* _EXERCISE OBJECTIVE_
Only lines holding the word "pins" are wanted from the records; copy all of them.

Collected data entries
⁂

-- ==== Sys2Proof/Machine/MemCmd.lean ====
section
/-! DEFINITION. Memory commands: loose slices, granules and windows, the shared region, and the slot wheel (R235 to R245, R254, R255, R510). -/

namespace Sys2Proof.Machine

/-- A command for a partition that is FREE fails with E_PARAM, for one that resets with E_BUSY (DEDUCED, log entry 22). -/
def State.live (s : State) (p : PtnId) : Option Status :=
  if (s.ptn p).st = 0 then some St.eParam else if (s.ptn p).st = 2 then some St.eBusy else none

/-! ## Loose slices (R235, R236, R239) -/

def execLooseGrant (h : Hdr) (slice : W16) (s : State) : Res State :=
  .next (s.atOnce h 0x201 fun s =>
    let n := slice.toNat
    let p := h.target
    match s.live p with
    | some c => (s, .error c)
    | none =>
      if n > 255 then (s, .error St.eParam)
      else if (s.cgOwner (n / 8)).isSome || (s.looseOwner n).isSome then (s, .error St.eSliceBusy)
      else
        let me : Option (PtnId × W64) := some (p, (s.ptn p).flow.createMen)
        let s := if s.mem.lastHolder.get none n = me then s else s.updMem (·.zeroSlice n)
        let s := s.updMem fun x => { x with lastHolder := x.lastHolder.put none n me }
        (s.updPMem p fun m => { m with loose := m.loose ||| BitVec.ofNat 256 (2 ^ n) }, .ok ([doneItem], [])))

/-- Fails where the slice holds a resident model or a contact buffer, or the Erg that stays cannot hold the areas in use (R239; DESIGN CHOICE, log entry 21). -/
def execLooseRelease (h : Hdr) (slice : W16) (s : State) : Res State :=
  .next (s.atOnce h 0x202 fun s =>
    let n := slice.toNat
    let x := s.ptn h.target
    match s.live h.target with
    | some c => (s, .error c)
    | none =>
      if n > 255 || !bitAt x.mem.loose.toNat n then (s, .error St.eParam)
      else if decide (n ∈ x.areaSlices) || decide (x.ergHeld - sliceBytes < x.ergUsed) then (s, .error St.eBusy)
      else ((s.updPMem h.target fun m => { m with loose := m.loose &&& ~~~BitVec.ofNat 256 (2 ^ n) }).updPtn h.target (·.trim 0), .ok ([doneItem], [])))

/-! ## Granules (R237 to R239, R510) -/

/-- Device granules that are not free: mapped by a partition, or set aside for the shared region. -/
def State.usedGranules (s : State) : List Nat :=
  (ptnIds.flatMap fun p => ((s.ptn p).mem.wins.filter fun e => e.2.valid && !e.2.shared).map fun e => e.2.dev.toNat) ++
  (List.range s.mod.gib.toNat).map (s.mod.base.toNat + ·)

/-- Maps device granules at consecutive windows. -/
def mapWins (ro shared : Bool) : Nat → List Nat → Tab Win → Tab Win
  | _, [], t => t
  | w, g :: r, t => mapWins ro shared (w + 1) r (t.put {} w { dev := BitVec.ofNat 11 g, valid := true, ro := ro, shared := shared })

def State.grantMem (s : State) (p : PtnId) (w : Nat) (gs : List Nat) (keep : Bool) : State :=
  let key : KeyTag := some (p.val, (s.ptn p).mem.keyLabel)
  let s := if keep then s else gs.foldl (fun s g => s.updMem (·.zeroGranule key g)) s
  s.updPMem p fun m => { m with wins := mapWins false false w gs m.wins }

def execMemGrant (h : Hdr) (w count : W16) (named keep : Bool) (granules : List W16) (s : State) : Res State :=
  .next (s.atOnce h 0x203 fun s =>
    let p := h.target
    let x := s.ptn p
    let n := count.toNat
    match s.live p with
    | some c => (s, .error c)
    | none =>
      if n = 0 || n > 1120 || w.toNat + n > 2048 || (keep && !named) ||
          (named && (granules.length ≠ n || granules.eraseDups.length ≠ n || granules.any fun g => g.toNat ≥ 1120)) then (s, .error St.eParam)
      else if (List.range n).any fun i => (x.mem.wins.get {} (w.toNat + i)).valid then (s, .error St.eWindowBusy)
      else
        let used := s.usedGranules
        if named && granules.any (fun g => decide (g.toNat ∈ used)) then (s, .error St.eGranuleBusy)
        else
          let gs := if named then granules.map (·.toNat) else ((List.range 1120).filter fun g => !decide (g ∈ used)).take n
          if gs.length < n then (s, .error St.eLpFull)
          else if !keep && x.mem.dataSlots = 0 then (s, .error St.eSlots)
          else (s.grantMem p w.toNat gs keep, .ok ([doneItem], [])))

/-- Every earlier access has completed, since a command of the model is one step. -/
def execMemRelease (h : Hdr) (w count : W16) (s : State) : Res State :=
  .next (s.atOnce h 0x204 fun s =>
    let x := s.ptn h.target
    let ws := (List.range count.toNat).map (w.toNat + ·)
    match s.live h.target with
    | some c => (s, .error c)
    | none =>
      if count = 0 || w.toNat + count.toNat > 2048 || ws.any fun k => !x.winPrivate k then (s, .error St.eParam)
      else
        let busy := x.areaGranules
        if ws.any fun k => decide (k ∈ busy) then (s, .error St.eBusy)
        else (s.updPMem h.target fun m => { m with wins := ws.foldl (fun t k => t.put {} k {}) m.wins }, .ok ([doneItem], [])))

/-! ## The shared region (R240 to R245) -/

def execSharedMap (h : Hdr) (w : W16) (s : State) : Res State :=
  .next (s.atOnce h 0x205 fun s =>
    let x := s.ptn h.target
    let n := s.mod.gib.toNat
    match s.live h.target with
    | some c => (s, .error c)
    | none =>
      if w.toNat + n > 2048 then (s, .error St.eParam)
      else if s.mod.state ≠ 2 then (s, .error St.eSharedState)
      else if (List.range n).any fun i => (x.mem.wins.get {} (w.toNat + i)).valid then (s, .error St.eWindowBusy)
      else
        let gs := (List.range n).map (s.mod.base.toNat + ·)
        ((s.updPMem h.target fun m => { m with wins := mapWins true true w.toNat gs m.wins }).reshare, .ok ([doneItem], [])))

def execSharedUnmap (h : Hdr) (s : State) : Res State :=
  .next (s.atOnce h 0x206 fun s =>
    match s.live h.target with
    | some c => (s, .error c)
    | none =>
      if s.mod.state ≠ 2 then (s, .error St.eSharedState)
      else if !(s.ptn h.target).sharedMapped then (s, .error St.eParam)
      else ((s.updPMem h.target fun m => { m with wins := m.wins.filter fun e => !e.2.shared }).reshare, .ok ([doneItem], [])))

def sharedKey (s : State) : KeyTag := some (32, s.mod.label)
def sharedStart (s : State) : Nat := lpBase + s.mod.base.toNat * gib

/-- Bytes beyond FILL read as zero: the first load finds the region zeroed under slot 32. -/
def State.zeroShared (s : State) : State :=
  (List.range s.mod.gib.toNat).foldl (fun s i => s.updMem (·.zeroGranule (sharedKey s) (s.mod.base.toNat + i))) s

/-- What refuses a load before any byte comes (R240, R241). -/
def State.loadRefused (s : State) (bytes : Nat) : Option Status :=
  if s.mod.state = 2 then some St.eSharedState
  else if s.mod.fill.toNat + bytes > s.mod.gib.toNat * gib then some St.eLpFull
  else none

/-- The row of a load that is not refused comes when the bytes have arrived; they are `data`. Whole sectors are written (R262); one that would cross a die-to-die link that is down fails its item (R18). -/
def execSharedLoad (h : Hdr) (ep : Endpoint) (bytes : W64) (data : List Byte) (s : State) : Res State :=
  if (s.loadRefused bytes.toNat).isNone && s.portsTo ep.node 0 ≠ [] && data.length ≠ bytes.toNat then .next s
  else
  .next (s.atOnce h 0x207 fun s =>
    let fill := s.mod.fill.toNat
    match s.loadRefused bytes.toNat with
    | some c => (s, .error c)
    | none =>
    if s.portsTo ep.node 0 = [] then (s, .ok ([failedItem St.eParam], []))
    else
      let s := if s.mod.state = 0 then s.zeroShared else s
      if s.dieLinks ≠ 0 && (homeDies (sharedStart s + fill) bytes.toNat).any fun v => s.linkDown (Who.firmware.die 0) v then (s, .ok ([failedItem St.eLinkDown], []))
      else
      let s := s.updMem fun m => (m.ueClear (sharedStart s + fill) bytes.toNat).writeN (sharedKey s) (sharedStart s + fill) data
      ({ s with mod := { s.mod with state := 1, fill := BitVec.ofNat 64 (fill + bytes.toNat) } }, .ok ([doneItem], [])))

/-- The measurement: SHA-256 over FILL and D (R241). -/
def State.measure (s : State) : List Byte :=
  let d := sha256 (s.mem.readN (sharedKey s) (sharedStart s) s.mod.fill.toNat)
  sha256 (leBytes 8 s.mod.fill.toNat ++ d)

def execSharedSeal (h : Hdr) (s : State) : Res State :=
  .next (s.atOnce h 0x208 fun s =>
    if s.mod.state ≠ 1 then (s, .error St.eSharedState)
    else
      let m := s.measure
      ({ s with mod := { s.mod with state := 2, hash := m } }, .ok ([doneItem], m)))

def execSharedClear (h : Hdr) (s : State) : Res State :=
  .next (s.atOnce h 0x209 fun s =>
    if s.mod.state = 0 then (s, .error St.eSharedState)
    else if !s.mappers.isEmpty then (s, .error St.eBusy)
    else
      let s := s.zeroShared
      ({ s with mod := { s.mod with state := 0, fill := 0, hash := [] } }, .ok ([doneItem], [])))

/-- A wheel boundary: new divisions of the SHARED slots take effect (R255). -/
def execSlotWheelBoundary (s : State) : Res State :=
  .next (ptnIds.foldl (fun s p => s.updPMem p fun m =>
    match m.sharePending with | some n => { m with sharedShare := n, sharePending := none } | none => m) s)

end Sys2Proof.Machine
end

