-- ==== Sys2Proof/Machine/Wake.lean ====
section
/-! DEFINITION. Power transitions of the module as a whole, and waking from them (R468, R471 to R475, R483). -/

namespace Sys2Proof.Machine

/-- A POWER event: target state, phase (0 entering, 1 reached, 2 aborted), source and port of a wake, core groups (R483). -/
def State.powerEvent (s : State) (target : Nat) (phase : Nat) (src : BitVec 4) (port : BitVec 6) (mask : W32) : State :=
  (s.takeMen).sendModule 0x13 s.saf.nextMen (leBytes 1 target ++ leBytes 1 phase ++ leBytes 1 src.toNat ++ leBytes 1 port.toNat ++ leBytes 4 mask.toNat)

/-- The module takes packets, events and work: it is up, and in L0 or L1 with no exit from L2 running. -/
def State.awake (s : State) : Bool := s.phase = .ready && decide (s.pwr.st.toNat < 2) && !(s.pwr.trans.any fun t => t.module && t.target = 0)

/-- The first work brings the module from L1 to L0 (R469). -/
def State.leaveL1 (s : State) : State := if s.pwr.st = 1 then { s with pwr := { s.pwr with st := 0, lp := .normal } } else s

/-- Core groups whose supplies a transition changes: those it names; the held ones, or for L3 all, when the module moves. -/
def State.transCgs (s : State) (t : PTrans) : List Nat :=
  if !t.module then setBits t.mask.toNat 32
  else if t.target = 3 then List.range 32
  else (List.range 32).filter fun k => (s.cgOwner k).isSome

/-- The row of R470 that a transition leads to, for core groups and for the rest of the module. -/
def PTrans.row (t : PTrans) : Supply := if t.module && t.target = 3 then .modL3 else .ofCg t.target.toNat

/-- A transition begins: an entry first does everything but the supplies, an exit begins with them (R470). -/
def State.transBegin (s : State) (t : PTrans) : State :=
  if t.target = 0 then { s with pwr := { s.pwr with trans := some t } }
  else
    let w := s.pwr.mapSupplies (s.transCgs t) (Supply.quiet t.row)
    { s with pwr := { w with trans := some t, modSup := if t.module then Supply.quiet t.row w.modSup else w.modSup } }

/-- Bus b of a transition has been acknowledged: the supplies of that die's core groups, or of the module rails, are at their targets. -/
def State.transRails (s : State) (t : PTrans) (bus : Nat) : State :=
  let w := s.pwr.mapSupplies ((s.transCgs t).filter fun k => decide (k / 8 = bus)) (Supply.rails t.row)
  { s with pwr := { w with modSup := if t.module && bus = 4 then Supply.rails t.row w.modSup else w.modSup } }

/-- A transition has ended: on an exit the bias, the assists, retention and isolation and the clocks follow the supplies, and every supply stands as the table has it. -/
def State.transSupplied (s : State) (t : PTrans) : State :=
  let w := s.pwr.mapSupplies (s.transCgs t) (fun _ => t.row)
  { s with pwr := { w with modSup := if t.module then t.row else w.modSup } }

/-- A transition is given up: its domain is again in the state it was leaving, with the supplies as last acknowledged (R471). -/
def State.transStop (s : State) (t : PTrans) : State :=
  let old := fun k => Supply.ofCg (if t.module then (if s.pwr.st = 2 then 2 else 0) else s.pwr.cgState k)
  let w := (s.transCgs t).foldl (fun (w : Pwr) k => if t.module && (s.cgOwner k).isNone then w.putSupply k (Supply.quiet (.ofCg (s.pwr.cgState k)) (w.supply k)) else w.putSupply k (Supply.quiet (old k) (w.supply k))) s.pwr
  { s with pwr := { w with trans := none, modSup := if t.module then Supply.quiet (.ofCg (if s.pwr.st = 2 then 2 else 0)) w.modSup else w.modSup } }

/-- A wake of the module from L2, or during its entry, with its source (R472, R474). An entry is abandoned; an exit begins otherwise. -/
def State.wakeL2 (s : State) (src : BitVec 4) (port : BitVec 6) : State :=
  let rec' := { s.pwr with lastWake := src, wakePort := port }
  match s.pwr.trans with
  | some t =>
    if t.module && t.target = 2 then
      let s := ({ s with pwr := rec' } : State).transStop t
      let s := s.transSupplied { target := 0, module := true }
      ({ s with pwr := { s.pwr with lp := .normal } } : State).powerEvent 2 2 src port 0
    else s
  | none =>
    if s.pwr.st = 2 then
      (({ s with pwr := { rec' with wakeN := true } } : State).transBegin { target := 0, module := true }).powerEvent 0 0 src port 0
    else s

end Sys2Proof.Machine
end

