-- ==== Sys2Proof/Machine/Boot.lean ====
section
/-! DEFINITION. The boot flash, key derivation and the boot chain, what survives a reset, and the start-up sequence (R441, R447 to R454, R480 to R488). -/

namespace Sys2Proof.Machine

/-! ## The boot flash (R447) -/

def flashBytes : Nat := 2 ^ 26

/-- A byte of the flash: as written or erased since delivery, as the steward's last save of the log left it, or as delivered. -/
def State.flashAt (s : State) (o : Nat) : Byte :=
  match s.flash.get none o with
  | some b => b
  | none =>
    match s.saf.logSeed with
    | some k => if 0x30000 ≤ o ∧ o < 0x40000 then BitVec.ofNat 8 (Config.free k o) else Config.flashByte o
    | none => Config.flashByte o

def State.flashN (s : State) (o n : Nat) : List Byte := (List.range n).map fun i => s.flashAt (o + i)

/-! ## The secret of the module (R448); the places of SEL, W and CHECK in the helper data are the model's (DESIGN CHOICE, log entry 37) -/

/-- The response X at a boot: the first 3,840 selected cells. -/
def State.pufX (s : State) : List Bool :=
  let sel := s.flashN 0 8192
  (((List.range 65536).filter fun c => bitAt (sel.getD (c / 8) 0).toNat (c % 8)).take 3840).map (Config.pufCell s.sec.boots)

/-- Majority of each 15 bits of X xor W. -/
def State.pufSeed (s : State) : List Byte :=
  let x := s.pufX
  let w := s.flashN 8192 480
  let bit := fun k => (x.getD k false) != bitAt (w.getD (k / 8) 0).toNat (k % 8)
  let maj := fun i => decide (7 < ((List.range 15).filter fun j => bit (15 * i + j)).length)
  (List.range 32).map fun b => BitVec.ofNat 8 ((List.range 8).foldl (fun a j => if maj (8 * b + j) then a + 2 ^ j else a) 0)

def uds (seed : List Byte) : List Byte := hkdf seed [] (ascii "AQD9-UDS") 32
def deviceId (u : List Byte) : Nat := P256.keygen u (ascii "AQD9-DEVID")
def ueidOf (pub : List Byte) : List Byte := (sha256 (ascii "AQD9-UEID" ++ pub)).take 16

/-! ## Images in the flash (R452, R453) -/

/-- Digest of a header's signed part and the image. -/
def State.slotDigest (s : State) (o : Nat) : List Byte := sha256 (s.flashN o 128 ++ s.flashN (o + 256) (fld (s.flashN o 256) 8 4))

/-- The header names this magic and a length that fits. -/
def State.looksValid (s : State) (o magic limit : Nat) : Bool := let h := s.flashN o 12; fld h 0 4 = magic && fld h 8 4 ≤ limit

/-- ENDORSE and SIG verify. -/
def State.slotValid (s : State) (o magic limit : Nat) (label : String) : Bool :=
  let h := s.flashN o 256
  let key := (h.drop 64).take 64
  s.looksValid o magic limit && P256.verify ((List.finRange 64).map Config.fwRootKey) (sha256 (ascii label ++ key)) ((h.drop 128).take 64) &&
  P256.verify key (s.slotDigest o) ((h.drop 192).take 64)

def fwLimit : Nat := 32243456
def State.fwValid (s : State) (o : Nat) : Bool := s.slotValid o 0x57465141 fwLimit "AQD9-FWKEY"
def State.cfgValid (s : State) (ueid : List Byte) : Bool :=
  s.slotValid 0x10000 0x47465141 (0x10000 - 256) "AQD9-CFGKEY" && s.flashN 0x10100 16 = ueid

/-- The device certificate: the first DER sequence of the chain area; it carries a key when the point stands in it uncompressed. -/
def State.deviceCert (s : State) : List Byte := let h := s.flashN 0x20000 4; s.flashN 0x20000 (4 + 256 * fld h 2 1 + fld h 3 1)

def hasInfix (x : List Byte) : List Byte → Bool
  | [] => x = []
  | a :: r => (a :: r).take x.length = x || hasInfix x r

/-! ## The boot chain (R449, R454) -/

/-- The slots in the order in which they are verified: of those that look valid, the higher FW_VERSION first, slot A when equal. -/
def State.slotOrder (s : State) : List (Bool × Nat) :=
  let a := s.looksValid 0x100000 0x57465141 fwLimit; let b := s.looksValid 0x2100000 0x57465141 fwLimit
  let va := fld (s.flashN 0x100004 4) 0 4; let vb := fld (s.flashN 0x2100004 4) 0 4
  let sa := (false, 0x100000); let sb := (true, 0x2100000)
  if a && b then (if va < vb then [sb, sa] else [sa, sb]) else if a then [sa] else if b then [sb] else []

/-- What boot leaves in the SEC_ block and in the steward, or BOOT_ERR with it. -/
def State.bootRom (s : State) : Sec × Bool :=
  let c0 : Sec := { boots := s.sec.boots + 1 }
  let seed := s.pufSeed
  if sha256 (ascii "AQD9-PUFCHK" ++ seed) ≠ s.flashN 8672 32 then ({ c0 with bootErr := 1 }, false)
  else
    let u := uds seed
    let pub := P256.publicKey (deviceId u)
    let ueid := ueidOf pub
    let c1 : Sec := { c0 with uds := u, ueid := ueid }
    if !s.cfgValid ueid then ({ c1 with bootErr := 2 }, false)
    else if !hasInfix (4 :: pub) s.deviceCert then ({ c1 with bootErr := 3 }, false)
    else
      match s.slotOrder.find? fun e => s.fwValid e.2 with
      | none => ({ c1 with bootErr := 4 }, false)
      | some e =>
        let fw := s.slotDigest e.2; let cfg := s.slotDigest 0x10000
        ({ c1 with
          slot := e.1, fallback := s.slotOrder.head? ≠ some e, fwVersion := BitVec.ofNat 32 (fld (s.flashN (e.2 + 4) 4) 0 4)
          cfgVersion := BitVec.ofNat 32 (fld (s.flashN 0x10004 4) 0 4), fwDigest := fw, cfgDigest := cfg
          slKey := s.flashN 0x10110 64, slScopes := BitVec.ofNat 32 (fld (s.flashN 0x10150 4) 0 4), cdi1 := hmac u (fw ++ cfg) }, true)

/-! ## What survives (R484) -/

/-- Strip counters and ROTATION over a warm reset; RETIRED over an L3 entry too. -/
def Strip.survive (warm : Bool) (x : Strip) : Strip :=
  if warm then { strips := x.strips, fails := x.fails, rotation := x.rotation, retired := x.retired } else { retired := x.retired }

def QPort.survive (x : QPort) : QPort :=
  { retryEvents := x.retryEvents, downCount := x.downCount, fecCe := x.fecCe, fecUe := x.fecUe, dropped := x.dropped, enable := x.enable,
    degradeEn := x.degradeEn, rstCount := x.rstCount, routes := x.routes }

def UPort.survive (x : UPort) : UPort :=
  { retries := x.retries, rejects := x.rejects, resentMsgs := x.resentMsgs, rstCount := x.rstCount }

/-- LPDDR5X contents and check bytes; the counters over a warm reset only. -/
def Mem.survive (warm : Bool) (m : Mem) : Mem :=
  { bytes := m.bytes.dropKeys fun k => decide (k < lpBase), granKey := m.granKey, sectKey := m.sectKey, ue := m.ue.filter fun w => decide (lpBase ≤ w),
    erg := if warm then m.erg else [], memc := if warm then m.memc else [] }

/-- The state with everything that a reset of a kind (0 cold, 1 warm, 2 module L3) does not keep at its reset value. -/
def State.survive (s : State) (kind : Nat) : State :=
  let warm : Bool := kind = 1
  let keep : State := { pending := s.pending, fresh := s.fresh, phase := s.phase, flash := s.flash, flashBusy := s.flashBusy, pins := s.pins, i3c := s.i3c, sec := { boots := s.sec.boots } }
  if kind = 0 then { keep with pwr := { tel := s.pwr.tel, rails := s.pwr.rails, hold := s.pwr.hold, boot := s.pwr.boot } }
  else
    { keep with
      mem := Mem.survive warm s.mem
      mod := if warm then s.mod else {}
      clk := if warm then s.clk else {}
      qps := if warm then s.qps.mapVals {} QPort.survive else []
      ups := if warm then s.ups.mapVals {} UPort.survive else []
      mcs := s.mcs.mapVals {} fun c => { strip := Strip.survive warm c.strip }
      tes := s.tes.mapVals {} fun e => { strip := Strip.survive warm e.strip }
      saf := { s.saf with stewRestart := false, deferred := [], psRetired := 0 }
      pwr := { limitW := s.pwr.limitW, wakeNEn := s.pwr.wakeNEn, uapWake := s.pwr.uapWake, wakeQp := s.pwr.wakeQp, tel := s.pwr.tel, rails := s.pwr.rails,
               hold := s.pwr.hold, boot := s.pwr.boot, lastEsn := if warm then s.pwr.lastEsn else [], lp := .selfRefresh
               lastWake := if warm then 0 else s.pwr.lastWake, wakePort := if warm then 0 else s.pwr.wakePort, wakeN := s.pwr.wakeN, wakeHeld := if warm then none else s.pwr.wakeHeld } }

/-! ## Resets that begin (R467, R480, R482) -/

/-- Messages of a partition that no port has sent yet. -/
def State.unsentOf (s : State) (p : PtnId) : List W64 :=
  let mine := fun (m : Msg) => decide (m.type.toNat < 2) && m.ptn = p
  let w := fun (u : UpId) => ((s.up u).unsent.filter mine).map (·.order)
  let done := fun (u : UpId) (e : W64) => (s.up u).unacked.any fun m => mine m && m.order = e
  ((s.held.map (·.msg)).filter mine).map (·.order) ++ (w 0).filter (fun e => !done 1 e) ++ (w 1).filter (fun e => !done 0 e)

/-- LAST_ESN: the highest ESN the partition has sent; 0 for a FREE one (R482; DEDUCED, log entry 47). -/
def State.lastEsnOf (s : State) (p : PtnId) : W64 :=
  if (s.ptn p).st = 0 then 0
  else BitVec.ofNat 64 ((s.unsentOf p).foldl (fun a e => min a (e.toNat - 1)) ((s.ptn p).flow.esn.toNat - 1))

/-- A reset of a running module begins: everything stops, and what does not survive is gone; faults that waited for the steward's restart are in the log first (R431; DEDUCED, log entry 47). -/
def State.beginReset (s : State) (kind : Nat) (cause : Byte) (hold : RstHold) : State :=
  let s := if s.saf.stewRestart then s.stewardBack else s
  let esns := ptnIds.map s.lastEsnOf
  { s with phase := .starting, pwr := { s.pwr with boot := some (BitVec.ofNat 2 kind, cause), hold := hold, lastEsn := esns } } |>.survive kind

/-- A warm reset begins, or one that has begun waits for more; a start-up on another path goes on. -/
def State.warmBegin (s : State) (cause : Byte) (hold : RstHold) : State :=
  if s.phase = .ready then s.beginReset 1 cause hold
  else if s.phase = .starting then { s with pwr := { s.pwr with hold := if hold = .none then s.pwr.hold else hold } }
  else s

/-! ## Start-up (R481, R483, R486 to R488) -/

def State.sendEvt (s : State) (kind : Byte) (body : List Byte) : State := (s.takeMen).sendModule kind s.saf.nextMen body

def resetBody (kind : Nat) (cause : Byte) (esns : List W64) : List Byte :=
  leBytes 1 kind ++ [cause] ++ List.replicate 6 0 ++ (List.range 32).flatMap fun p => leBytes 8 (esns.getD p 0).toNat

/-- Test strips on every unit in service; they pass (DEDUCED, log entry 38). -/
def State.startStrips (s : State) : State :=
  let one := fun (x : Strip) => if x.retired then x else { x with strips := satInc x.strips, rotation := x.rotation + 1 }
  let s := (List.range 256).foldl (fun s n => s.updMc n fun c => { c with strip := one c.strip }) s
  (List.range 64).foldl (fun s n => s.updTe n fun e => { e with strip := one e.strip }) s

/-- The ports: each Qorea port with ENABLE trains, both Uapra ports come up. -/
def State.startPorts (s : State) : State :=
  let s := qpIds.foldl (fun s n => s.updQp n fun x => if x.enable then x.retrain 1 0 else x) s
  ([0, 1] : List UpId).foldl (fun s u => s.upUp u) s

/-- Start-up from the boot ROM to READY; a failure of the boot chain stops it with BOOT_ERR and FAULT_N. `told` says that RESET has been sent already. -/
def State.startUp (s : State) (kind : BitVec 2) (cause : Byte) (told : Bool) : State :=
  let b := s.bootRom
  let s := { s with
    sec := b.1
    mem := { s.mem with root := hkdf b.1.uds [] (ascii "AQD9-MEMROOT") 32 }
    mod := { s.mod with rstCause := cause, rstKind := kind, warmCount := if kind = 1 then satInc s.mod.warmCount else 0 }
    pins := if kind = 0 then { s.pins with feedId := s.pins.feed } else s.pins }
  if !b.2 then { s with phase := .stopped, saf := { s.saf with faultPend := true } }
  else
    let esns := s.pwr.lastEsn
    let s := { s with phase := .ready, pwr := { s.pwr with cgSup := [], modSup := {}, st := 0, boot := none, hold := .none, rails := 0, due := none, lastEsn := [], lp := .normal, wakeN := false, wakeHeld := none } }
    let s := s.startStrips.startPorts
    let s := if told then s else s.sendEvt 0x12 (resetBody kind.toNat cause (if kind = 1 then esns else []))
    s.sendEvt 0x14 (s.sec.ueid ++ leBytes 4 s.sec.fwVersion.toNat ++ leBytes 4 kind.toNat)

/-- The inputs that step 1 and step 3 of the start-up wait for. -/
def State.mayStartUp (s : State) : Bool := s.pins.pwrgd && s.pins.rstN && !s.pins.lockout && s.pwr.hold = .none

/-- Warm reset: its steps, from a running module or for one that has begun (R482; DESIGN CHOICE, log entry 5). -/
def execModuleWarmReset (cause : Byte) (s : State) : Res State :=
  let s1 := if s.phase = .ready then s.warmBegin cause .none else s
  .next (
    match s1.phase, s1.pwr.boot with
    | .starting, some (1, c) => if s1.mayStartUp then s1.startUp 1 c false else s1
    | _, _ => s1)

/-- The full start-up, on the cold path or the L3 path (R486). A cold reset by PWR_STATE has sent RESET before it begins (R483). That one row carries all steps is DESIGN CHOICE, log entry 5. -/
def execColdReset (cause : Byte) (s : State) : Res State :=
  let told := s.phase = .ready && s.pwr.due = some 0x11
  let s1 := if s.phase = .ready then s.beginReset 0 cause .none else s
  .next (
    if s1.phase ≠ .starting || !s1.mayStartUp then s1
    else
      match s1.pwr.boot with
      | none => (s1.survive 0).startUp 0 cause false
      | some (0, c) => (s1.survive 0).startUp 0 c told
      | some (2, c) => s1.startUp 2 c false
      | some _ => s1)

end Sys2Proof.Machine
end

⁂

* _EXERCISE OUTPUT_
  let keep : State := { pending := s.pending, fresh := s.fresh, phase := s.phase, flash := s.flash, flashBusy := s.flashBusy, pins := s.pins, i3c := s.i3c, sec := { boots := s.sec.boots } }
    pins := if kind = 0 then { s.pins with feedId := s.pins.feed } else s.pins }
def State.mayStartUp (s : State) : Bool := s.pins.pwrgd && s.pins.rstN && !s.pins.lockout && s.pwr.hold = .none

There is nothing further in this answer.